In the two ways presented to reach a 100% renewable electricity system in Sweden presented by Sweco [39], on which the scenarios in this study are based, additional investments in the transmission grid, demand response flexibility, and energy storage are also included. It is stated that these costs are associated with great uncertainty. These costs are specific to each situation, depending on, for example, the transmission distance and current flexibility in the system. They are therefore not included in the base case, which only includes the production unit costs and the local DH distribution cost. They are instead included in alternative scenario A. The costs in total for additional investments in the electricity grid, demand response flexibility, and energy storage are estimated to be approximately 29 billion euros in the Swedish case. This results in approximately 1600 EUR/kW of additional installed wind power capacity in the scenarios. This cost is added to the HP case in the alternative scenario A, in order to analyze how the LCCdiff value changes. Note again, this cost is associated with great uncertainty and should be treated as “if additional costs of this amount arise, this is what happens with the difference in LCC”.
The CHP investment cost in the base case is the mean investment cost per installed capacity for the whole CHP plant. One can, however, argue that when a decision has already been made to build a CHP plant, the marginal cost for building a larger CHP plant in order to cover additional customers should be the cost used when calculating the profitability of these additional customers. Using a calculated marginal CHP investment cost is therefore done as a second alternative scenario, alternative scenario B. The mean cost in the base case is the mean cost for two different sizes, for both biofuel- and municipal waste-based CHP. The marginal cost is calculated as the additional cost per installed capacity for the bigger unit, compared to the smaller unit. The resulting specific investment cost for biofuel-based and municipal waste-based CHP is 2700 ± 467 EUR/kW and 8111 ± 1344 EUR/kW, respectively. These can be compared to the mean costs found in Table 1, which are 5400 ± 2300 EUR/kW and 10,000 ± 2300 EUR/kW, respectively.

3. Results

The results for each scenario can be presented as a histogram, see Figure 3 for an example. The resulting LCCdiff is the difference in LCC for the DH case and the HP case. Negative LCCdiff values mean that the DH case has a lower LCC than the HP case. For scenario 1, the mean value is negative, i.e., DH has a lower LCC than the HP case. To make a comparison between the different scenarios, the mean value and the corresponding standard deviation for each scenario are displayed in Figure 4. Compared to the DH case, the HP case ranges from having around a 4000 EUR higher average LCC (scenario 1) to a 32,000 EUR lower average LCC (scenario 16). In relation to the DH LCC, this corresponds to a 16% increased LCC cost and a 53% decreased LCC cost for the HP case, respectively.
Scenarios 1 and 9 are the only two scenarios where the DH case has a lower LCC than the HP case. These are the two scenarios with a low share of CHP, LTDH, and gas as electrical backup power, for CHP units based on biofuel and municipal waste, respectively. The most favorable scenario for DH is biofuel-based LTDH with a small share of CHP and with gas turbines as electrical backup power. Overall, the HP case has a lower LCC. The most favorable scenario for HPs is municipal waste-based MTDH with a high share of CHP and with hydro power as backup power.

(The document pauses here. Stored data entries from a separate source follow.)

/-- Operand b: a v register, or IMM32 by FN[4]; the other FN bits are zero. -/
def dVBin (f : FmtA) (la : Bool) (ok : BitVec 4 → Bool) (mk : VBin → Instr) : Decoded :=
  if field f.fn 5 7 = 0 then f.vfmt ok fun c o =>
    let cm := f.com la ++ [f.no3, o] ++ dstOff .v 60 f.rd ++ srcOff .v 52 f.r1
    if f.fn.getLsbD 4 then finish (cm ++ [f.no2]) (mk ⟨f.hdr, c, specNum f.rd, regOf f.r1, .imm f.imm⟩)
    else finish (cm ++ [f.noImm] ++ srcOff .v 44 f.r2) (mk ⟨f.hdr, c, specNum f.rd, regOf f.r1, .reg (regOf f.r2)⟩)
  else f.ill
def dVTri (f : FmtA) (mk : VTri → Instr) : Decoded :=
  if field f.fn 5 7 = 0 then f.vfmt fmtF fun c o =>
    let cm := f.com true ++ [o] ++ dstOff .v 60 f.rd ++ srcOff .v 52 f.r1 ++ srcOff .v 36 f.r3
    if f.fn.getLsbD 4 then finish (cm ++ [f.no2]) (mk ⟨f.hdr, c, specNum f.rd, regOf f.r1, .imm f.imm, regOf f.r3⟩)
    else finish (cm ++ [f.noImm] ++ srcOff .v 44 f.r2) (mk ⟨f.hdr, c, specNum f.rd, regOf f.r1, .reg (regOf f.r2), regOf f.r3⟩)
  else f.ill
/-- FN[11:4] zero. -/
def FmtA.vplain (f : FmtA) (ok : BitVec 4 → Bool) (k : BitVec 4 → Offence → Decoded) : Decoded :=
  if field f.fn 4 8 = 0 then f.vfmt ok k else f.ill
def dVUn (f : FmtA) (la : Bool) (ok : BitVec 4 → Bool) (mk : VUn → Instr) : Decoded := f.vplain ok fun c o =>
  finish (f.com la ++ [f.no2, f.no3, f.noImm, o] ++ dstOff .v 60 f.rd ++ srcOff .v 52 f.r1)
    (mk ⟨f.hdr, c, specNum f.rd, regOf f.r1⟩)
def dVti (f : FmtA) : Decoded := f.vplain fmtF fun c o =>
  finish (f.com true ++ [f.no2, f.no3, immAbove 2 f.imm, o] ++ dstOff .v 60 f.rd ++ srcOff .v 52 f.r1)
    (.vti ⟨f.hdr, c, specNum f.rd, regOf f.r1, field f.imm 0 2⟩)
def dVtload (f : FmtA) : Decoded := f.vplain (· == 0) fun _ o =>
  finish (f.com true ++ [f.noRd, f.no2, f.no3, immAbove 2 f.imm, o] ++ srcOff .g 52 f.r1)
    (.vtload ⟨f.hdr, field f.imm 0 2, regOf f.r1⟩)
def dVcvt (f : FmtA) : Decoded :=
  let dst := field f.fn 0 4
  let src := field f.fn 4 4
  if f.fn.getLsbD 11 = false ∧ (fmtConv dst || fmtReserved dst) ∧ (fmtConv src || fmtReserved src) then
    let part := field f.imm 0 2
    finish (f.com true ++ [f.no2, f.no3, immAbove 2 f.imm, badAt 68 (fmtReserved dst), badAt 72 (fmtReserved src),
        badAt 76 (rndReserved (field f.fn 8 3)),
        badAt 0 (!(fmtReserved dst || fmtReserved src) && decide (partCount dst src ≤ part.toNat))]
        ++ dstOff .v 60 f.rd ++ srcOff .v 52 f.r1)
      (.vcvt ⟨f.hdr, dst, src, field f.fn 8 3, part, specNum f.rd, regOf f.r1⟩)
  else f.ill
/-- Condition codes 12 to 15 are ILLEGAL_OP in both columns of R115, whatever the format code (R111 steps 3 and 4). -/
def dVcmp (f : FmtA) : Decoded :=
  let cc := field f.fn 4 4
  if field f.fn 8 4 = 0 then f.vfmt fmtFI fun c o =>
    if (if fmtReserved c then ccInt cc || ccFloat cc else if fmtF c then ccFloat cc else ccInt cc) then
      finish (f.com true ++ [f.no3, f.noImm, o] ++ dstOff .p 60 f.rd ++ srcOff .v 52 f.r1 ++ srcOff .v 44 f.r2)
        (.vcmp ⟨f.hdr, cc, c, specNum f.rd, regOf f.r1, regOf f.r2⟩)
    else f.ill
  else f.ill
def dVsel (f : FmtA) : Decoded := f.vplain fmtM fun c o =>
  finish (f.com true ++ [f.noImm, o] ++ dstOff .v 60 f.rd ++ srcOff .v 52 f.r1 ++ srcOff .v 44 f.r2 ++ srcOff .p 36 f.r3)
    (.vsel ⟨f.hdr, c, specNum f.rd, regOf f.r1, regOf f.r2, regOf f.r3⟩)
def dV2 (f : FmtA) (ok : BitVec 4 → Bool) (mk : V2 → Instr) : Decoded := f.vplain ok fun c o =>
  finish (f.com true ++ [f.no3, f.noImm, o] ++ dstOff .v 60 f.rd ++ srcOff .v 52 f.r1 ++ srcOff .v 44 f.r2)
    (mk ⟨f.hdr, c, specNum f.rd, regOf f.r1, regOf f.r2⟩)
def dV3 (f : FmtA) (ok : BitVec 4 → Bool) (mk : V3 → Instr) : Decoded := f.vplain ok fun c o =>
  finish (f.com true ++ [f.noImm, o] ++ dstOff .v 60 f.rd ++ srcOff .v 52 f.r1 ++ srcOff .v 44 f.r2 ++ srcOff .v 36 f.r3)
    (mk ⟨f.hdr, c, specNum f.rd, regOf f.r1, regOf f.r2, regOf f.r3⟩)
/-- RS2 = 0x00 means that no third operand is given (R187). -/
def dVRed (f : FmtA) (ok : BitVec 4 → Bool) (mk : VRed → Instr) : Decoded := f.vplain ok fun c o =>
  let cm := f.com true ++ [f.no3, f.noImm, o] ++ dstOff .g 60 f.rd ++ srcOff .v 52 f.r1
  if f.r2 = 0 then finish cm (mk ⟨f.hdr, c, specNum f.rd, regOf f.r1, none⟩)
  else finish (cm ++ srcOff .p 44 f.r2) (mk ⟨f.hdr, c, specNum f.rd, regOf f.r1, some (regOf f.r2)⟩)
def dVbcast (f : FmtA) (lit : SlotBits) : Decoded :=
  if field f.fn 4 7 = 0 then f.vfmt fmtM fun c o =>
    let cm := f.com false ++ [f.no2, f.no3, f.noImm, o] ++ dstOff .v 60 f.rd
    if f.fn.getLsbD 11 then
      finish2 (cm ++ [f.no1]) [lowestSet 64 (field lit 64 32)] (.vbcast ⟨f.hdr, c, specNum f.rd, .lit (field lit 0 64)⟩)
    else finish (cm ++ srcOff .g 52 f.r1) (.vbcast ⟨f.hdr, c, specNum f.rd, .reg (regOf f.r1)⟩)
  else f.ill
def dVext (f : FmtA) : Decoded :=
  if field f.fn 5 7 = 0 then f.vfmt fmtM fun c o =>
    let cm := f.com true ++ [f.no3, o] ++ dstOff .g 60 f.rd ++ srcOff .v 52 f.r1
    if f.fn.getLsbD 4 then finish (cm ++ [f.no2]) (.vext ⟨f.hdr, c, specNum f.rd, regOf f.r1, .imm f.imm⟩)
    else finish (cm ++ [f.noImm] ++ srcOff .g 44 f.r2) (.vext ⟨f.hdr, c, specNum f.rd, regOf f.r1, .reg (regOf f.r2)⟩)
  else f.ill
def dVins (f : FmtA) : Decoded :=
  if field f.fn 5 7 = 0 then f.vfmt fmtM fun c o =>
    let cm := f.com true ++ [o] ++ dstOff .v 60 f.rd ++ srcOff .v 52 f.r1 ++ srcOff .g 44 f.r2
    if f.fn.getLsbD 4 then finish (cm ++ [f.no3]) (.vins ⟨f.hdr, c, specNum f.rd, regOf f.r1, regOf f.r2, .imm f.imm⟩)
    else finish (cm ++ [f.noImm] ++ srcOff .g 36 f.r3)
      (.vins ⟨f.hdr, c, specNum f.rd, regOf f.r1, regOf f.r2, .reg (regOf f.r3)⟩)
  else f.ill
def dVNull (f : FmtA) (cd : Cls) (mk : VNull → Instr) : Decoded := f.vplain fmtI fun c o =>
  finish (f.com true ++ [f.no1, f.no2, f.no3, f.noImm, o] ++ dstOff cd 60 f.rd) (mk ⟨f.hdr, c, specNum f.rd⟩)

/-! ### Formats W and B -/

def dLi (f : FmtW) : Decoded :=
  if f.fn = 0 then finish ([laOff false f.la, lowestSet 64 f.rsv] ++ dstOff .g 68 f.rd) (.li ⟨f.hdr, specNum f.rd, f.imm⟩) else f.ill

def slotOff (s : BitVec 3) : Offence := badAt 0 (decide (4 < s.toNat))
def FmtB.com (f : FmtB) : List Offence := [laOff false f.la, slotOff f.slot]
def FmtB.off (f : FmtB) : Target := ⟨f.line, f.slot⟩
def dJump (f : FmtB) (mk : Jump → Instr) : Decoded :=
  finish (f.com ++ [lowestSet 68 f.r1, lowestSet 60 f.r2, lowestSet 40 f.aux]) (mk ⟨f.hdr, f.off⟩)
def dBranch1 (f : FmtB) (c : Cls) (mk : Branch1 → Instr) : Decoded :=
  finish (f.com ++ [lowestSet 60 f.r2, lowestSet 40 f.aux] ++ srcOff c 68 f.r1) (mk ⟨f.hdr, regOf f.r1, f.off⟩)
def dBranch2 (f : FmtB) (mk : Branch2 → Instr) : Decoded :=
  finish (f.com ++ [lowestSet 40 f.aux] ++ srcOff .g 68 f.r1 ++ srcOff .g 60 f.r2) (mk ⟨f.hdr, regOf f.r1, regOf f.r2, f.off⟩)
def dLoop (f : FmtB) : Decoded :=
  finish (f.com ++ [lowestSet 60 f.r2, lowestSet 40 f.aux] ++ plainOff 68 f.r1) (.loop ⟨f.hdr, regOf f.r1, f.off⟩)
def dLoopi (f : FmtL) : Decoded :=
  finish [laOff false f.la, slotOff f.slot, lowestSet 40 f.rsv] (.loopi ⟨f.hdr, f.imm, ⟨f.line, f.slot⟩⟩)
/-- `freeze`: PLACE in AUX[7:0] (R277). -/
def dFreeze (f : FmtB) : Decoded :=
  if f.fn = 0 then
    finish (f.com ++ [lowestSet 48 (field f.aux 8 12)] ++ plainOff 68 f.r1 ++ plainOff 60 f.r2)
      (.freeze ⟨f.hdr, regOf f.r1, regOf f.r2, field f.aux 0 8, f.off⟩)
  else f.ill

/-! ### Format M -/

def FmtM.com (f : FmtM) (la : Bool) : List Offence := [laOff la f.la, lowestSet 40 f.rsv]
def FmtM.ad (f : FmtM) : Addr := ⟨regOf f.base, regOf f.index, f.scale, f.disp⟩
def FmtM.adOff (f : FmtM) (ci : Cls) : List Offence := srcOff .g 56 f.base ++ srcOff ci 48 f.index
def sizeIs (f : FmtM) (ok : Nat → Bool) : Offence := badAt 42 (!ok f.size.toNat)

3.1. Parameter Study Results

The LCC divided into DH and HP, and the net investment cost and O&M cost, respectively, are found in Figure 5. The net investment cost is calculated as the initial investment cost plus the reinvestment cost, minus the residual value. The credited cost for electricity production using CHP is also included in Figure 5. Without this credited cost, DH would not have the lowest LCC in any of the scenarios. Figure 4 only presents the total LCCdiff, but in Figure 5, the LCC for each case is presented. The lowest LCC for the DH case is the LCC for scenario 1, whereas the lowest LCC for the HP case is for scenario 14. These costs are almost the same. For both cases, DH and HP, the net investment cost is the highest share. The O&M cost represents a higher relative share of the total LCC in the HP case (on average 36% of the total LCC) compared to the DH case (on average 26% of the total LCC).
The five parameters with the highest absolute correlation coefficients for each scenario, i.e., the parameters with the highest correlation with respect to the resulting LCCdiff, are listed in Table A1 in Appendix A. The one parameter that is found in the top five parameters with the highest correlation coefficients in all 16 scenarios is the heat power demand of the buildings as a function of the annual energy demand. This parameter affects the dimension of the production units. The heat power demand as a function of the annual energy demand is found to have a strong or very strong correlation (absolute correlation coefficient above 0.5) in 13 of the scenarios, a moderate correlation (absolute correlation coefficient between 0.3 and 0.5) in two scenarios, and a weak correlation in one scenario. After the heat power demand, the distribution maintenance cost and distribution losses are the two parameters with the highest correlation coefficient in most scenarios. These two parameters refer to the DH distribution cost. The DH distribution losses affect both the dimension of the DH production units and their O&M costs. The distribution maintenance cost has a strong or very strong correlation in three scenarios, a moderate correlation in six scenarios, and a weak correlation in four scenarios. The distribution losses have a strong or very strong correlation in three scenarios, a moderate correlation in three scenarios, and a weak correlation in five scenarios. The heat power demand, the distribution maintenance cost, and the distribution losses are the only parameters with a strong or very strong correlation. Other parameters found in the top five are the building’s heat demand, CHP maintenance cost, CHP lifetime, connection proportion, CHP specific investment cost, alpha-value, and HP investment cost. All of these do, however, have a moderate or weak correlation (absolute correlation coefficient below 0.5).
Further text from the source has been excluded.